The American is our FTC Into the Deep robot built around a clip-first game strategy: load clips early, convert samples into specimens on-board, then score efficiently. I led major mechanical design decisions as team captain, with primary ownership of the intake system.
Engineering Portfolio
Problem
Into the Deep rewards fast, repeatable cycles, but samples are tightly packed and easy to disturb when the intake requires perfect alignment. A slow or finicky pickup cascades into missed clips, jams, and lost scoring time.
Solution
A clip-bot architecture: clips are stored on the robot, then applied during the cycle so the robot can produce specimens without constant human-player intervention. The intake was designed to grab specimens from the inside or any side to stay tolerant to misalignment and adjacent samples, which decreases travel time significantly.
Mechanical Highlights
- Clip-first match flow: Clips are loaded at the start and managed on-board, enabling repeated specimen conversion during TeleOp with fewer resets.
- Auto-aligning intake geometry: Triangle claw can capture specimens from the interior or edges, reducing dependency on approach angle and minimizing adjacent interference.
- Intake-focused design ownership: Intake geometry and mechanics were iterated specifically to remove alignment burden from the driver and increase cycle consistency.
- Integrated handling pipeline: Intake → clip attachment → scoring treated as one system so handoffs are repeatable rather than “driver finesse.”

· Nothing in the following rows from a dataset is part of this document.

/-- The names of the happenings: the 118 rows without an instruction word. -/
inductive EvKind where
  | tadpoleBinding | quantumExpiry | replyArrival | icacheLineArrival | sfuOperationFinish | hardwareMigration
  | migrationDeparture | migrRetry | tadpoleArrival | wake | gangFormationTimeout | tlbWalkCompletion
  | l1Fill | writeBackAtHome | sliceRequest | hbmAccessCompletion | eftOperation | reservationRevocation
  | overflowChainRead | omegaCombine | logAppendArrival | logAreaFullTimeout | pairCheck | accessCounterHalving
  | faultRecordDeferred | engineSelection | quadSignal | mmaF4 | mmaBf | mmaH
  | accZero | accDrain | fmtSet | qmma | cp1d | cp2d
  | cpGather | cpScatter | cpFill | cpSignal | copyUnit | jobCompletion
  | clReduce | clBcast | clAllreduce | clChunk | groupContribution | groupDelivery
  | packetArrival | packetGrant | packetPromotion | messageArrival | messageRetry | streamMessageMove
  | handlerStart | remoteAccessService | probeToken | phaseEnd | fabricPacketArrival | endToEndAcknowledgement
  | linkResend | portDown | linkTraining | dependenceMet | headBlocking | pondPlacement
  | pondEnd | queueSet | sliceSet | asidSet | taskSet | keyLoadData
  | keyLoadTweak | routeSet | groupSetWrite | groupSetRetire | fqSet | faultAnswerReissue
  | faultAnswerDeliver | shootdown | shootdownCluster | moveStart | movePass | moveEnd
  | preempt | resume | debugSet | dump | powerOperatingPoint | powerCluster
  | powerHbmRefresh | powerLinkWidth | withdraw | cntRead | launch | attest
  | objSet | pageZero | funcSet | devSet | mrq | meq
  | hstat | bar2Access | functionLevelReset | boot | thermalTrip | chorusTick
  | traceDrain | traceDrainTimeout | mcq | illegalWord | fetchTrap | operatingPointPauseEnd
  | clusterPowerUp | finalPassTimeout | linkAcknowledgement | ideEnable
  deriving DecidableEq, Repr

/-- A happening that is due, with up to three numbers and an operand. -/
structure Event where
  kind : EvKind
  a : Nat := 0
  b : Nat := 0
  c : Nat := 0
  arg : EvArg := .none
  deriving DecidableEq, Repr

/-- The happening that a command becomes when the host agent starts it; none for a reserved OPC (R428). -/
def HostCmd.kind : HostCmd → Option EvKind
  | .queueSet _ _ => some .queueSet
  | .sliceSet _ _ _ _ => some .sliceSet
  | .asidSet _ _ => some .asidSet
  | .taskSet _ _ _ _ => some .taskSet
  | .keyLoadData _ _ => some .keyLoadData
  | .keyLoadTweak _ _ => some .keyLoadTweak
  | .routeSet _ => some .routeSet
  | .groupSetWrite _ _ _ _ _ _ => some .groupSetWrite
  | .groupSetRetire _ _ => some .groupSetRetire
  | .fqSet _ _ _ => some .fqSet
  | .faultAnswerReissue _ => some .faultAnswerReissue
  | .faultAnswerDeliver _ => some .faultAnswerDeliver
  | .shootdown _ _ _ _ => some .shootdown
  | .moveStart _ _ _ _ _ _ => some .moveStart
  | .moveEnd _ => some .moveEnd
  | .preempt _ _ _ _ => some .preempt
  | .resume _ => some .resume
  | .debugSet _ => some .debugSet
  | .dump _ _ _ _ _ => some .dump
  | .powerOperatingPoint _ _ => some .powerOperatingPoint
  | .powerCluster _ _ => some .powerCluster
  | .powerHbmRefresh _ _ => some .powerHbmRefresh
  | .powerLinkWidth _ _ => some .powerLinkWidth
  | .withdraw _ _ => some .withdraw
  | .cntRead _ _ => some .cntRead
  | .launch _ _ => some .launch
  | .attest _ _ => some .attest
  | .objSet _ _ _ _ => some .objSet
  | .pageZero _ _ _ => some .pageZero
  | .funcSet _ _ _ _ => some .funcSet
  | .devSet _ => some .devSet
  | .reserved _ => none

- Mechanism iteration under constraint: Subsystem designs balanced reach, stability, and packaging within the FTC size/weight envelope.
- Prototype-driven refinement: Early mechanisms were tested and revised based on real interaction with packed samples and field constraints.
Software Highlights
- Match flow control: Clip storage and specimen conversion were treated as a deterministic, repeatable driver workflow.
- Subsystem coordination: Intake, clip application, and scoring timing were tuned as one pipeline rather than isolated steps.
- Vision alignment: Cameras were used to auto-align to samples and reduce approach time.